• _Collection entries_
****************

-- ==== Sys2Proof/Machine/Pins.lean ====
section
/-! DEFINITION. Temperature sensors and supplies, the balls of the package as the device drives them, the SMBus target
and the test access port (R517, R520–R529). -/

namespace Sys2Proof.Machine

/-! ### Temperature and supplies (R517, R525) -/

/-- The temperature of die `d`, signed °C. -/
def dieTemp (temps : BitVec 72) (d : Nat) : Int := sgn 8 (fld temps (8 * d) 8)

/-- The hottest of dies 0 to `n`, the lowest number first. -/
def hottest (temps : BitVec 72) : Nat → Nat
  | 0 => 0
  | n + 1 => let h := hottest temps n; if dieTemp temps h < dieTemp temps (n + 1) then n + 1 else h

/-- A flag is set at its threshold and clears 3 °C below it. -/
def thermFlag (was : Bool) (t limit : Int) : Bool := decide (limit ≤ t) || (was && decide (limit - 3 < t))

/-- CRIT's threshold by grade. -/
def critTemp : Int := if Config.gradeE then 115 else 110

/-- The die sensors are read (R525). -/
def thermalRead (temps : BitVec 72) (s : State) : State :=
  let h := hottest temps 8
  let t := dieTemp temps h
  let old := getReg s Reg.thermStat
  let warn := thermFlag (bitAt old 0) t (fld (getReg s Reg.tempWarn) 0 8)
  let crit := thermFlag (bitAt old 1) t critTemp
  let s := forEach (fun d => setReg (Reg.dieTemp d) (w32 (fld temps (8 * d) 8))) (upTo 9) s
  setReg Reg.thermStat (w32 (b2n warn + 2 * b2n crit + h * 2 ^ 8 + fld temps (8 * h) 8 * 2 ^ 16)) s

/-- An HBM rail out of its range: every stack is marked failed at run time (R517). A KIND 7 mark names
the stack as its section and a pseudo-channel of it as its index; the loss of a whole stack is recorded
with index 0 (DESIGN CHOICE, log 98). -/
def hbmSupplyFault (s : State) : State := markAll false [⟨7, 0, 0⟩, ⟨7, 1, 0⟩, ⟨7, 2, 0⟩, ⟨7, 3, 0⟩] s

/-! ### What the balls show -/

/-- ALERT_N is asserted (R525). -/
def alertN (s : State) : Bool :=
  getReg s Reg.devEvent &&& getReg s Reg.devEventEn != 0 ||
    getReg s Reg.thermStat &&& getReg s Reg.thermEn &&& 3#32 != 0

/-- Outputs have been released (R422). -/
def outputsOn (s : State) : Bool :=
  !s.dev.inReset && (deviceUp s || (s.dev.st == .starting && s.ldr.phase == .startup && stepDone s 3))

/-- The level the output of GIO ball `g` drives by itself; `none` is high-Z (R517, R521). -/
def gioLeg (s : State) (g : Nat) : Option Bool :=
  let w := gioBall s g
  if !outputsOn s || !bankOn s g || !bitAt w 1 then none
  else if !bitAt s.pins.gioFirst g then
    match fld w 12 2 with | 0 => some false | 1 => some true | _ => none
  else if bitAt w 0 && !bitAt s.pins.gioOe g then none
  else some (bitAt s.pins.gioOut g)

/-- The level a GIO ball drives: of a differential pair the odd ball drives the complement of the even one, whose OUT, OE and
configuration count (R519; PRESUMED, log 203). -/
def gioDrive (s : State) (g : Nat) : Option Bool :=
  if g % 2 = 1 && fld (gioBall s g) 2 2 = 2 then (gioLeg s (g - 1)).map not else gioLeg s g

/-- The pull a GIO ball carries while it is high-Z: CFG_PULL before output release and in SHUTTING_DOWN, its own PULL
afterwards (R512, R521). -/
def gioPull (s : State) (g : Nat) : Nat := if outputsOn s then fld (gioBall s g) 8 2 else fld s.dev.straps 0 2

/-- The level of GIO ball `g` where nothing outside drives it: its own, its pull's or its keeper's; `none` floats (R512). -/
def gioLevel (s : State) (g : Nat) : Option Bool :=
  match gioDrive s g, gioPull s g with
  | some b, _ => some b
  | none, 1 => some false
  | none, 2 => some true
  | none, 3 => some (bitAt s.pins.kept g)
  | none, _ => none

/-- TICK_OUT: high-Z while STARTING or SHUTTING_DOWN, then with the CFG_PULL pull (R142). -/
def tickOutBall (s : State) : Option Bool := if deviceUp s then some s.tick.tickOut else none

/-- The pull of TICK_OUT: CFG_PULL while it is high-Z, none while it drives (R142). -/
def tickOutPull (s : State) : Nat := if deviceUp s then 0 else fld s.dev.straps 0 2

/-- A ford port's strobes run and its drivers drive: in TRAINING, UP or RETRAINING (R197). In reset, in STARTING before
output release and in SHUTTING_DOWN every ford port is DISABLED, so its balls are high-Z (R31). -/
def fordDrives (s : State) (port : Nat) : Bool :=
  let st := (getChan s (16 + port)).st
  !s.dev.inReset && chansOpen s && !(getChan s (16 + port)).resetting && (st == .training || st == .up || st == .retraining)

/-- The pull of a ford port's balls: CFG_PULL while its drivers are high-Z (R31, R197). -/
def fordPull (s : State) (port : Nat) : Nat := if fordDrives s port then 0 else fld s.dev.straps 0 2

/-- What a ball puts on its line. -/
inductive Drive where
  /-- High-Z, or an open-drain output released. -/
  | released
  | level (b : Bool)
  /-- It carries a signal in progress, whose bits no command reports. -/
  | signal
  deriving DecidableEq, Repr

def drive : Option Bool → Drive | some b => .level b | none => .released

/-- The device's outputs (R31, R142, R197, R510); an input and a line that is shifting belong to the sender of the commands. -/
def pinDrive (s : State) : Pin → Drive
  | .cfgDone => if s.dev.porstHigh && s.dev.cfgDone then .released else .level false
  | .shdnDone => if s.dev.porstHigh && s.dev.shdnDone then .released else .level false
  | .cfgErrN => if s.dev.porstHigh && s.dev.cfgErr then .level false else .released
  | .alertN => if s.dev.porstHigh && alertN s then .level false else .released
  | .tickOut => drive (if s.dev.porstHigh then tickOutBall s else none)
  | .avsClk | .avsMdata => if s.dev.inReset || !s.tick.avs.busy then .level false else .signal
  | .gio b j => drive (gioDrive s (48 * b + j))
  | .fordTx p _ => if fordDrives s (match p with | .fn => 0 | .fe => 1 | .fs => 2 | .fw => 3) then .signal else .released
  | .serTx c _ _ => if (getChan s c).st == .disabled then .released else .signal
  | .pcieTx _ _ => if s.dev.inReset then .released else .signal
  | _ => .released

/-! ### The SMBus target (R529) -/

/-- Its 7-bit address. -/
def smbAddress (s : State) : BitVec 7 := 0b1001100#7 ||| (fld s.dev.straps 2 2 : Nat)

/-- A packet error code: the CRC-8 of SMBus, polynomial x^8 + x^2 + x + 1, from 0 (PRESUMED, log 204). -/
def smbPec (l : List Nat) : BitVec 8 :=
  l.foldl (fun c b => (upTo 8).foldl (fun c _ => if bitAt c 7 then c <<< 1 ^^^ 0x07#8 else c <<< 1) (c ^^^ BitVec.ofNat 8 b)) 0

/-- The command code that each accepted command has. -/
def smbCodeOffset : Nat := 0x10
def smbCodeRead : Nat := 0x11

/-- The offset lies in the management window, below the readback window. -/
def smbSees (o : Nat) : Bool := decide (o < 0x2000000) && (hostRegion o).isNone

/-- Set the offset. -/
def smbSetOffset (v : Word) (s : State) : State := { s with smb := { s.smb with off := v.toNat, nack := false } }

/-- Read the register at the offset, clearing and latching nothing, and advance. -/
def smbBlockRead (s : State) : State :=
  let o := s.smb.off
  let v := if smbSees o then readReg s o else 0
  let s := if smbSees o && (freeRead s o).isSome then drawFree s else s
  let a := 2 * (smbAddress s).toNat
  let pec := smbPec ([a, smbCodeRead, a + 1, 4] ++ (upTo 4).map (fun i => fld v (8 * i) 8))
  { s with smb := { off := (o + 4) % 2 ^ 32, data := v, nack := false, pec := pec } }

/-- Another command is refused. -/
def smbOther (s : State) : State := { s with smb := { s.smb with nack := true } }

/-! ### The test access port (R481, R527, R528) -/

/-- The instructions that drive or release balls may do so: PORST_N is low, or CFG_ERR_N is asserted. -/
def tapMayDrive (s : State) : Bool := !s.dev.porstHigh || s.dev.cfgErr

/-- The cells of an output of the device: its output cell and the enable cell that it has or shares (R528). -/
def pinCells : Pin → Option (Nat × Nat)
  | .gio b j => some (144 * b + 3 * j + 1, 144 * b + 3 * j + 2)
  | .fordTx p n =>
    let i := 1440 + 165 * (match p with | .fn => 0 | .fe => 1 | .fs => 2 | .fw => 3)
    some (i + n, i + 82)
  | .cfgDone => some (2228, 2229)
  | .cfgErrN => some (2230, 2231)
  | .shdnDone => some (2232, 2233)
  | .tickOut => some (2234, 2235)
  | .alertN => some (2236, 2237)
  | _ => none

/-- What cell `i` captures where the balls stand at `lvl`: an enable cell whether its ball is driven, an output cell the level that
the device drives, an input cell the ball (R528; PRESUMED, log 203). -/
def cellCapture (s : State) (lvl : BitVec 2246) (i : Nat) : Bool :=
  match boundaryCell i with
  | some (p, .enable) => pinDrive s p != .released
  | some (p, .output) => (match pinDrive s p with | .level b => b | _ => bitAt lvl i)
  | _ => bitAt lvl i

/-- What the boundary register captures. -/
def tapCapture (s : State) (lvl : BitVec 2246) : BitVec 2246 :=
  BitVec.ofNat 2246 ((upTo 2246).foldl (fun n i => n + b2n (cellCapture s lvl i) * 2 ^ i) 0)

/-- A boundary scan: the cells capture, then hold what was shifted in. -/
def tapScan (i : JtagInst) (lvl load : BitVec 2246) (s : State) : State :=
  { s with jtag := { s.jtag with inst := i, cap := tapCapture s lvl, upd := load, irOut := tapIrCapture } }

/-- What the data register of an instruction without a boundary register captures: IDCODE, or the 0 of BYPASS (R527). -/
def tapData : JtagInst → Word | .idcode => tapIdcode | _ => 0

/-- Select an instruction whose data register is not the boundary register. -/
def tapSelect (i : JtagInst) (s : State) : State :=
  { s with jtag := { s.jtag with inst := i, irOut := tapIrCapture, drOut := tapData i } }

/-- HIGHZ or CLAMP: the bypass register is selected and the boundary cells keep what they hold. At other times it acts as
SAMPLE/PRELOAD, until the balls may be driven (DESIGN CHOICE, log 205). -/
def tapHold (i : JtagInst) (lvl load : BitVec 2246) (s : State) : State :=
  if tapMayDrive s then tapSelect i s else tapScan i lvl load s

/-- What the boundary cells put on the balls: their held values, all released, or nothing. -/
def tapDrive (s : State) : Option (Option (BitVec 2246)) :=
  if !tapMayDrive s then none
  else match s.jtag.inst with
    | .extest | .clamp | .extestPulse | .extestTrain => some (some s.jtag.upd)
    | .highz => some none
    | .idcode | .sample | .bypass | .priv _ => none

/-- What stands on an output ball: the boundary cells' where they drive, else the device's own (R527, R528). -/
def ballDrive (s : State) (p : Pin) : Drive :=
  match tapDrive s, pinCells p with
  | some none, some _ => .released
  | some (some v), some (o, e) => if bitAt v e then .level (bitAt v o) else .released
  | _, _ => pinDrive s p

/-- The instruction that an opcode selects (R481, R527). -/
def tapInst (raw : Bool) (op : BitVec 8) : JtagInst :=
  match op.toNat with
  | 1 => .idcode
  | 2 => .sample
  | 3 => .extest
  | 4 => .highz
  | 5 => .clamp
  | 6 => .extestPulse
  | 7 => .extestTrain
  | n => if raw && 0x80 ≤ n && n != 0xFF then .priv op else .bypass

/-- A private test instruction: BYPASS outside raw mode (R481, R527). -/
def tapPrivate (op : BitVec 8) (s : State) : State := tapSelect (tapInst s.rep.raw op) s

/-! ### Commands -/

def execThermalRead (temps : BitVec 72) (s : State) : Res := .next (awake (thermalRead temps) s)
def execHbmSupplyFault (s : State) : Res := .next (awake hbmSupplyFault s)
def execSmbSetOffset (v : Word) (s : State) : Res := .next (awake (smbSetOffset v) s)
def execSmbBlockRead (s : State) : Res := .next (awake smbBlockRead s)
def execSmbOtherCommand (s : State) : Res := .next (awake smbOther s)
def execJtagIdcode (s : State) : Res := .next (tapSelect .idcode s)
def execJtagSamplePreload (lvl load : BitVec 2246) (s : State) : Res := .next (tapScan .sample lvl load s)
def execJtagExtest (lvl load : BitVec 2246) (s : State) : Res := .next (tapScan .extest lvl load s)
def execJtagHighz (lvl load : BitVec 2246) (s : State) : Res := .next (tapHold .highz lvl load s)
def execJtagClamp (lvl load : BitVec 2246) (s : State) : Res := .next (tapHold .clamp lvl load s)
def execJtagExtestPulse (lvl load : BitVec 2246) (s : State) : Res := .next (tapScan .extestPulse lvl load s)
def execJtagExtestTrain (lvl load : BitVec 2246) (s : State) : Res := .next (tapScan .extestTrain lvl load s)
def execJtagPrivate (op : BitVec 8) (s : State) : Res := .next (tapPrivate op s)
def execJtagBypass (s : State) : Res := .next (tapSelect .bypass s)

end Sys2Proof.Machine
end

****************

• _What you have to do_
What you write must be the entries restated word for word, from the opening line through the one holding "n + 1 else h", with nothing else.

• _Result for this task_
-- ==== Sys2Proof/Machine/Pins.lean ====
section
/-! DEFINITION. Temperature sensors and supplies, the balls of the package as the device drives them, the SMBus target
and the test access port (R517, R520–R529). -/

namespace Sys2Proof.Machine

/-! ### Temperature and supplies (R517, R525) -/

/-- The temperature of die `d`, signed °C. -/
def dieTemp (temps : BitVec 72) (d : Nat) : Int := sgn 8 (fld temps (8 * d) 8)

/-- The hottest of dies 0 to `n`, the lowest number first. -/
def hottest (temps : BitVec 72) : Nat → Nat
  | 0 => 0
  | n + 1 => let h := hottest temps n; if dieTemp temps h < dieTemp temps (n + 1) then n + 1 else h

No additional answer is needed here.